• WHAT NEEDS TO BE DONE
Copy exactly the stretch of data below from the line with "p.hasDdr = true" through the line with "run with pwr", including both of those lines.

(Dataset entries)
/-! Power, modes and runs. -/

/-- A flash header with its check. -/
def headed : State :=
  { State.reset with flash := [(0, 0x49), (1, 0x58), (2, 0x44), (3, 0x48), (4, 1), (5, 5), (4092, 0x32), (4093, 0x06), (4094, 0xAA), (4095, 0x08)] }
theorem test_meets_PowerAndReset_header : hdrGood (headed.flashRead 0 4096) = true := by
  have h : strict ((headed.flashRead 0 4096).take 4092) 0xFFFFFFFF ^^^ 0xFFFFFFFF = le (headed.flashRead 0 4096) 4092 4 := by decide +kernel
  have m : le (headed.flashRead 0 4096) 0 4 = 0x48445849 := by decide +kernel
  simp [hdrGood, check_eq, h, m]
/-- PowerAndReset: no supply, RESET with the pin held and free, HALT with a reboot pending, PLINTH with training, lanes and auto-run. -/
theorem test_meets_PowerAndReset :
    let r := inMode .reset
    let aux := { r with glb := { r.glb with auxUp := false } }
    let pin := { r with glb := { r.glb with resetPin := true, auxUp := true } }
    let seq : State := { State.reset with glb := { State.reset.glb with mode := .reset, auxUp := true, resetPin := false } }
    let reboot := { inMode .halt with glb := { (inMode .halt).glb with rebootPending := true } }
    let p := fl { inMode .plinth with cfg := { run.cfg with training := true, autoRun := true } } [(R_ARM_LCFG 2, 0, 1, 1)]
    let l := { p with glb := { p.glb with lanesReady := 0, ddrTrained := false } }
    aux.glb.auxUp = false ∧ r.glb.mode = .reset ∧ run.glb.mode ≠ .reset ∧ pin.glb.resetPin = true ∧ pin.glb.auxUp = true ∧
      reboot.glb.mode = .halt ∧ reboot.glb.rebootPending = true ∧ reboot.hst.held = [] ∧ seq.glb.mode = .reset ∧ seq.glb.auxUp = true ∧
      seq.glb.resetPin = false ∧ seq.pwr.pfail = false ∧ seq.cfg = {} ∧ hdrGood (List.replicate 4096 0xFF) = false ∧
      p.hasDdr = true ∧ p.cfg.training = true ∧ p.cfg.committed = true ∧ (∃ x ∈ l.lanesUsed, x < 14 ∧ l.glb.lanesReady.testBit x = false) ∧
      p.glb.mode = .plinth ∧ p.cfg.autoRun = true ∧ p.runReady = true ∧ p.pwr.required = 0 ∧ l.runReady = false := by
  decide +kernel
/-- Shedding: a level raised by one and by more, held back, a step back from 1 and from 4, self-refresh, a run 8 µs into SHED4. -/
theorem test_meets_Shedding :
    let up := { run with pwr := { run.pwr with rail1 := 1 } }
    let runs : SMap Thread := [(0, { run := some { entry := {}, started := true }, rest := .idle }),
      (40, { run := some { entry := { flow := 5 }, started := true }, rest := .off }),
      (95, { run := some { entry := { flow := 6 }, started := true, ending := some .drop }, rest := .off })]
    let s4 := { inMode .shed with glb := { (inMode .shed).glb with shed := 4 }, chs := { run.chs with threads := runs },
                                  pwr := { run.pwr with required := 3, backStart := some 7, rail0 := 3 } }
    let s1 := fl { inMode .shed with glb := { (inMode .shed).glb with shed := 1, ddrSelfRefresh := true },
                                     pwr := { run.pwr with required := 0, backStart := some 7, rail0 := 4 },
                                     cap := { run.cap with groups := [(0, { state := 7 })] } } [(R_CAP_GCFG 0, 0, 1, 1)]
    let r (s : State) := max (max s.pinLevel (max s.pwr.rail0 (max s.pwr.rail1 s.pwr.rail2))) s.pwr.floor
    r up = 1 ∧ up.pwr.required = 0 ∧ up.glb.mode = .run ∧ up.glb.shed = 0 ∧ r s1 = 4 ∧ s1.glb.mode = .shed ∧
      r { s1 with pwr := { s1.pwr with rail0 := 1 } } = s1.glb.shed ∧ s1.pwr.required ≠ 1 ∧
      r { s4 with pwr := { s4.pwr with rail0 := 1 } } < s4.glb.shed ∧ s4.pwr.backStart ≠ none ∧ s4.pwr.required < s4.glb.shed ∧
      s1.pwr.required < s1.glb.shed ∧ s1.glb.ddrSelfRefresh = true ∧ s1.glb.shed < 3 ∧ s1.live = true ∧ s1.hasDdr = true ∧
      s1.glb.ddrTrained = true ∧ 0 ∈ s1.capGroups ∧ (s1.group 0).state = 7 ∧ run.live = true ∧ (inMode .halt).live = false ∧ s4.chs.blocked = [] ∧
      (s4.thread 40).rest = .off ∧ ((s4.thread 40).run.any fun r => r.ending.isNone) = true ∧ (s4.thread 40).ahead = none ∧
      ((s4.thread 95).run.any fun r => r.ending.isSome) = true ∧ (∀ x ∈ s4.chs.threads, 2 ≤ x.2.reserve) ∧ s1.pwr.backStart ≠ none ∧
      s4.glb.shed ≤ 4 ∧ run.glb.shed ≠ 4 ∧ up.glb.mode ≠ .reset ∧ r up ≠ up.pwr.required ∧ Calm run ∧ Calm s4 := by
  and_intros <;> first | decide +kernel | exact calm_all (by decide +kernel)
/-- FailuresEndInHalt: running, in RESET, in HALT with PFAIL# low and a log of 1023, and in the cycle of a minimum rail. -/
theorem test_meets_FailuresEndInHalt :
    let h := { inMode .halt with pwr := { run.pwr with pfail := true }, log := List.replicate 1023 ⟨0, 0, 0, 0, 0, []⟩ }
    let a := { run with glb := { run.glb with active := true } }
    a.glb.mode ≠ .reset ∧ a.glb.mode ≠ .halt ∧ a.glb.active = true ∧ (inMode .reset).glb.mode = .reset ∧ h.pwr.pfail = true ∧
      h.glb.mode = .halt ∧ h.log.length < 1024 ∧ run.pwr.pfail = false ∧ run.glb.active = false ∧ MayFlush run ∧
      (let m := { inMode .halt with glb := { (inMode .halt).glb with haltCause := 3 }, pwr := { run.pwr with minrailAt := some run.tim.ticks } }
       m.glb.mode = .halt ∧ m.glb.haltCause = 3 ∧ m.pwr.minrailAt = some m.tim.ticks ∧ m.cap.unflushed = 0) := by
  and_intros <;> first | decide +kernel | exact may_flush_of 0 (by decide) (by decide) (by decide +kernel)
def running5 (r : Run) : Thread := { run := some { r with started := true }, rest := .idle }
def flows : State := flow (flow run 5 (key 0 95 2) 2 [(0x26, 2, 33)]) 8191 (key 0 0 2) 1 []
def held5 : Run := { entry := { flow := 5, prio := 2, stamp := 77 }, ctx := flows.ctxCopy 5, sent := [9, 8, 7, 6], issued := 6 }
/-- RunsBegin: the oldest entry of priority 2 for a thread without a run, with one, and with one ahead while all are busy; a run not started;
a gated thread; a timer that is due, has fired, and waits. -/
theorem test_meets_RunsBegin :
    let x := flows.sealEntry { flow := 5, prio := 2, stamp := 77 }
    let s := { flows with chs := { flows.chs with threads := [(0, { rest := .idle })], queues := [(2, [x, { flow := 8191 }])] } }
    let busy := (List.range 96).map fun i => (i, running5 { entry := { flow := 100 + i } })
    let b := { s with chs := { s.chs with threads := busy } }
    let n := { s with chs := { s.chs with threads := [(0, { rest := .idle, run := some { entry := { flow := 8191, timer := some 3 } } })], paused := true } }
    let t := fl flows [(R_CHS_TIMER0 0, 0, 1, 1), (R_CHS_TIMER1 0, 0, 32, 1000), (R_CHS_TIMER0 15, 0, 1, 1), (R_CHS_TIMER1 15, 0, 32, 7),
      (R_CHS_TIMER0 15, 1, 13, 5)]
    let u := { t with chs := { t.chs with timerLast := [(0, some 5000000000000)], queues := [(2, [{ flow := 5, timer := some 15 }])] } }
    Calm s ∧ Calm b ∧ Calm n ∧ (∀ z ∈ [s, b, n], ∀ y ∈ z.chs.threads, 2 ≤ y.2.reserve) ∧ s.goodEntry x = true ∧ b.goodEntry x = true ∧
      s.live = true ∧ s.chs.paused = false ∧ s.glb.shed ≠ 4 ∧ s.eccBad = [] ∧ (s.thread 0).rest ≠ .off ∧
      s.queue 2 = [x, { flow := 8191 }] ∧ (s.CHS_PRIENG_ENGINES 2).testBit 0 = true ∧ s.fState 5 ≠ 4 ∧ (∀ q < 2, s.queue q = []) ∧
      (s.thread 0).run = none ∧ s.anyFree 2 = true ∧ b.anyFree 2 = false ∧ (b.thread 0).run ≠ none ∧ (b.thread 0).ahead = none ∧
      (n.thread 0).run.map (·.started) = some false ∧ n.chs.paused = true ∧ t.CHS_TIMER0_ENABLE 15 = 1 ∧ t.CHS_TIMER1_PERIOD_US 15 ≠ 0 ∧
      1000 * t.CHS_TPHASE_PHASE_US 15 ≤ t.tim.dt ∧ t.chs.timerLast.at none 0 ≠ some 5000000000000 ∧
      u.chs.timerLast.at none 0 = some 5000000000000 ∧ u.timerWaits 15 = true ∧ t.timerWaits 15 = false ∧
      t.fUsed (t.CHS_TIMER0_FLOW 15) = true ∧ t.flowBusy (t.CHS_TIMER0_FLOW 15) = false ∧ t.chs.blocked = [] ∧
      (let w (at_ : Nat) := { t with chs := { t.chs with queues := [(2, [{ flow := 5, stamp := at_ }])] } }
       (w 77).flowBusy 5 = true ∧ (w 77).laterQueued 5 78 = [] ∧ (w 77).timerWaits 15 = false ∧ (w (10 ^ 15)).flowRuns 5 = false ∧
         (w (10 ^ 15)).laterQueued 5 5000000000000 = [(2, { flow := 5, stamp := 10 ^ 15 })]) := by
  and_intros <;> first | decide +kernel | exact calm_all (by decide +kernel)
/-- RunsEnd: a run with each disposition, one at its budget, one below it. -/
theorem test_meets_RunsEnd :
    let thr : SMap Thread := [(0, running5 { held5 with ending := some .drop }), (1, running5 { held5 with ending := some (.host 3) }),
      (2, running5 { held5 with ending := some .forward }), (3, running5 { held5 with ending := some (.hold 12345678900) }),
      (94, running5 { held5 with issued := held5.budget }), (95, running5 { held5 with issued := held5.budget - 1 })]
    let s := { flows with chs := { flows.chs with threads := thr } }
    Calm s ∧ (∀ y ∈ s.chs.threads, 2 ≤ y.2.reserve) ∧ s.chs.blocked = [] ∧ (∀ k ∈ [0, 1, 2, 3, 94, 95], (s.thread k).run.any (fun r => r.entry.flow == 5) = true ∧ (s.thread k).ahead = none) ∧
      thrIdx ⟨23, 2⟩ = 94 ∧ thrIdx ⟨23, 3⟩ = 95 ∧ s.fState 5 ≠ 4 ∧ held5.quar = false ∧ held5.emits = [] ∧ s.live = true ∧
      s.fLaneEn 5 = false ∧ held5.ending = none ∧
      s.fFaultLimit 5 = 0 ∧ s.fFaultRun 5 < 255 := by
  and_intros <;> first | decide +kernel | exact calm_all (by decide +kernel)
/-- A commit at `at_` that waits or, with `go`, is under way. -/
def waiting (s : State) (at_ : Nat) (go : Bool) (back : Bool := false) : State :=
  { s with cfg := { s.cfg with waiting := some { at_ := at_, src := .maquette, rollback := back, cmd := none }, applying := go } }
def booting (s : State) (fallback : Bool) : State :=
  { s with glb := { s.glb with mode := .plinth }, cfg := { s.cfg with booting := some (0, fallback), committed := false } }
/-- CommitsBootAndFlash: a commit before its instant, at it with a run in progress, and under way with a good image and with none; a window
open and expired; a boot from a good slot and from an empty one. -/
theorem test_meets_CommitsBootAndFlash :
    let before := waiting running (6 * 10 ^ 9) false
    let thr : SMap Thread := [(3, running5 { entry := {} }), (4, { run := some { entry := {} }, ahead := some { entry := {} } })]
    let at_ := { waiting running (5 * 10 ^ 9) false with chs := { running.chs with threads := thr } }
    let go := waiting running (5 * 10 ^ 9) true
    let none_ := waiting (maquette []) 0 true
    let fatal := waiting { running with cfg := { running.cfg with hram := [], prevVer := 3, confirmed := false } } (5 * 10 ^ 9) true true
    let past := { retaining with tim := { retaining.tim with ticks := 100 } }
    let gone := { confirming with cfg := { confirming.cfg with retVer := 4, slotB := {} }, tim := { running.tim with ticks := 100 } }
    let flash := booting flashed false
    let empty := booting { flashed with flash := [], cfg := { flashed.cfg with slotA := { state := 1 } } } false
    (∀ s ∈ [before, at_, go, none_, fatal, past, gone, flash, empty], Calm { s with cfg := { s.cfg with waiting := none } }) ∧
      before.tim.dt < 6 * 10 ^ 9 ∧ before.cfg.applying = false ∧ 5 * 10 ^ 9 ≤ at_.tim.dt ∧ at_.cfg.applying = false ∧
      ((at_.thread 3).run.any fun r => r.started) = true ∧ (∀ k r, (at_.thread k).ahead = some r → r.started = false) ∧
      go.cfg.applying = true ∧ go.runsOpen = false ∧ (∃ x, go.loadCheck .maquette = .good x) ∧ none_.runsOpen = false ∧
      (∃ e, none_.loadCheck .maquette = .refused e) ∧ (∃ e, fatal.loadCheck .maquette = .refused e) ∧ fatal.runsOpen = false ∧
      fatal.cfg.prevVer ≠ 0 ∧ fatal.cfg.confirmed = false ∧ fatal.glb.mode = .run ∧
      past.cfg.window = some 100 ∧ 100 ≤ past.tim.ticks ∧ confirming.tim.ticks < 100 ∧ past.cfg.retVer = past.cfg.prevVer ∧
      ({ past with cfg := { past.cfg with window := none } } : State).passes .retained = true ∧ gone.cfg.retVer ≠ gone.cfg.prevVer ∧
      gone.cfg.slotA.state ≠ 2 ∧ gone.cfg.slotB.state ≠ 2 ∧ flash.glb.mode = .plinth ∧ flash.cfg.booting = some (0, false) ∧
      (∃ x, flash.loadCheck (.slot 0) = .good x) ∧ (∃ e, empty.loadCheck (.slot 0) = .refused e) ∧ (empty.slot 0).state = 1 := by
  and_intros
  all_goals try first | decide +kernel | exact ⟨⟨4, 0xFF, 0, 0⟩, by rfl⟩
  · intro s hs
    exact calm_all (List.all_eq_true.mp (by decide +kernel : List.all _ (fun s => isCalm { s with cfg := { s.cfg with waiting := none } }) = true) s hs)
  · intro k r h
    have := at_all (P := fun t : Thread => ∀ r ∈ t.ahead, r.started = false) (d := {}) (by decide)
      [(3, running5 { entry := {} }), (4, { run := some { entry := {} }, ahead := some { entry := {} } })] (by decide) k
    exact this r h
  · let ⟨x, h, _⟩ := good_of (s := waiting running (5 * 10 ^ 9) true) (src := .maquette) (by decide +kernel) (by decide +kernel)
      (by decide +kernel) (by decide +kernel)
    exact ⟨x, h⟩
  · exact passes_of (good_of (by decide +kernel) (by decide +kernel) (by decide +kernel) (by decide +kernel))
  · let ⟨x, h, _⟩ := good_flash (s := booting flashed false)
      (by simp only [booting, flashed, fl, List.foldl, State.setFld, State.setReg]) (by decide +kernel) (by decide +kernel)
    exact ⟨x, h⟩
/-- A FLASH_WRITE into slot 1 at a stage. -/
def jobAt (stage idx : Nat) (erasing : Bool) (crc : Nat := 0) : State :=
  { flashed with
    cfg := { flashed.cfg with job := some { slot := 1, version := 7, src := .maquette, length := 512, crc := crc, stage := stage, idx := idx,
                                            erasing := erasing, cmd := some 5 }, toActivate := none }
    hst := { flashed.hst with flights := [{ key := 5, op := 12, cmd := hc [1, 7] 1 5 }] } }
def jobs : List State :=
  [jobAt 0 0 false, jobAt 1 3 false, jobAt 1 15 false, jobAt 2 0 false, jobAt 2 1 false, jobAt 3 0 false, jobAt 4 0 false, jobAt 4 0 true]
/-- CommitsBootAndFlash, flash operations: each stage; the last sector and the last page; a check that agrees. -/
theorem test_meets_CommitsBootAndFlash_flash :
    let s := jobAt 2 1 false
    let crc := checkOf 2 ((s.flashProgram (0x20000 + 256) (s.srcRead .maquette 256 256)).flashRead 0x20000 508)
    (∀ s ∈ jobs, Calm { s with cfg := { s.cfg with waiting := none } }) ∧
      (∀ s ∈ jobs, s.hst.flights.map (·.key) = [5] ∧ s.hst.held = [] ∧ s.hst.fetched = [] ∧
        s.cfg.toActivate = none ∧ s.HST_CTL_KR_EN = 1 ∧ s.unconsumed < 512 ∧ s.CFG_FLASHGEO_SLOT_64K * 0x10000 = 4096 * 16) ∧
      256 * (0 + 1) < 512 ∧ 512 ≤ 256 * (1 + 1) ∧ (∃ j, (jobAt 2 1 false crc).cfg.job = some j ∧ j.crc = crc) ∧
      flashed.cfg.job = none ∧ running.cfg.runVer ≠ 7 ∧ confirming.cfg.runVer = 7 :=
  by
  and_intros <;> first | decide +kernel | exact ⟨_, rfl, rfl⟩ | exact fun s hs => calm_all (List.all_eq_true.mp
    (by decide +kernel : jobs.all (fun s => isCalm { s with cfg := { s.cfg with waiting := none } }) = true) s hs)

--

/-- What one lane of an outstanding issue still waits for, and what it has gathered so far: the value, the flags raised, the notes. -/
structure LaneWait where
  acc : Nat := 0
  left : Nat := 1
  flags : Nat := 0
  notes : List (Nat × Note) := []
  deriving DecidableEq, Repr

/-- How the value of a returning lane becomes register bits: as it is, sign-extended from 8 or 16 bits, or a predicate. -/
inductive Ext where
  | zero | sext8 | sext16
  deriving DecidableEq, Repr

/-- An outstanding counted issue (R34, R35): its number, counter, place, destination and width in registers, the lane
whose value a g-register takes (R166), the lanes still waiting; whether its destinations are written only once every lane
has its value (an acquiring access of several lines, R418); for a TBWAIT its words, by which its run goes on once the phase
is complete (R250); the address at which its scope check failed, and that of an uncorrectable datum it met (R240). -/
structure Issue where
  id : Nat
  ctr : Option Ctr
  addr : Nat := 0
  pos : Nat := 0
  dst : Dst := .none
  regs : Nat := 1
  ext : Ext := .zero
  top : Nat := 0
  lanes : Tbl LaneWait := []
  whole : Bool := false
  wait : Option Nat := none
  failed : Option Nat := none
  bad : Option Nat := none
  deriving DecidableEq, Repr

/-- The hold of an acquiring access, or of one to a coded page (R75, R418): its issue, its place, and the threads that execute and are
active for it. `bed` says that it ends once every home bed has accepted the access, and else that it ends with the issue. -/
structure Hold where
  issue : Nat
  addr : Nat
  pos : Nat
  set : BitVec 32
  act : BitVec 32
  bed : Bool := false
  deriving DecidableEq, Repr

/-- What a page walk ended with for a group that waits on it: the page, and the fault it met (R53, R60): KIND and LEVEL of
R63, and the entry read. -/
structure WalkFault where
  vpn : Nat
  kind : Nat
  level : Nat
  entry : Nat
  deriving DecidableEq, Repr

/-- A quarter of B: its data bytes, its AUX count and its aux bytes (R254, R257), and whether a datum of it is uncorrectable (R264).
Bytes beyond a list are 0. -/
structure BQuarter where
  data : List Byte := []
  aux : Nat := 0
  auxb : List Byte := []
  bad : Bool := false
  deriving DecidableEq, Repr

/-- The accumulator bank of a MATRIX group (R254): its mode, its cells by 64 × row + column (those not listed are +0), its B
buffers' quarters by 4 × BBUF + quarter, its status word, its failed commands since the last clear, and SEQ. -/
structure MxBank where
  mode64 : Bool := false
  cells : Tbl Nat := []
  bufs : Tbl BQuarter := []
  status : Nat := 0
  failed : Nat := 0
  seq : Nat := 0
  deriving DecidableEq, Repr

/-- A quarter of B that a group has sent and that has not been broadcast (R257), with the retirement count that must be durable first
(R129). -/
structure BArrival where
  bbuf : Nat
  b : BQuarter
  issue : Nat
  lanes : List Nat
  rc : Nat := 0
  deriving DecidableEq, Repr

• ANSWER SECTION
      p.hasDdr = true ∧ p.cfg.training = true ∧ p.cfg.committed = true ∧ (∃ x ∈ l.lanesUsed, x < 14 ∧ l.glb.lanesReady.testBit x = false) ∧
      p.glb.mode = .plinth ∧ p.cfg.autoRun = true ∧ p.runReady = true ∧ p.pwr.required = 0 ∧ l.runReady = false := by
  decide +kernel
/-- Shedding: a level raised by one and by more, held back, a step back from 1 and from 4, self-refresh, a run 8 µs into SHED4. -/
theorem test_meets_Shedding :
    let up := { run with pwr := { run.pwr with rail1 := 1 } }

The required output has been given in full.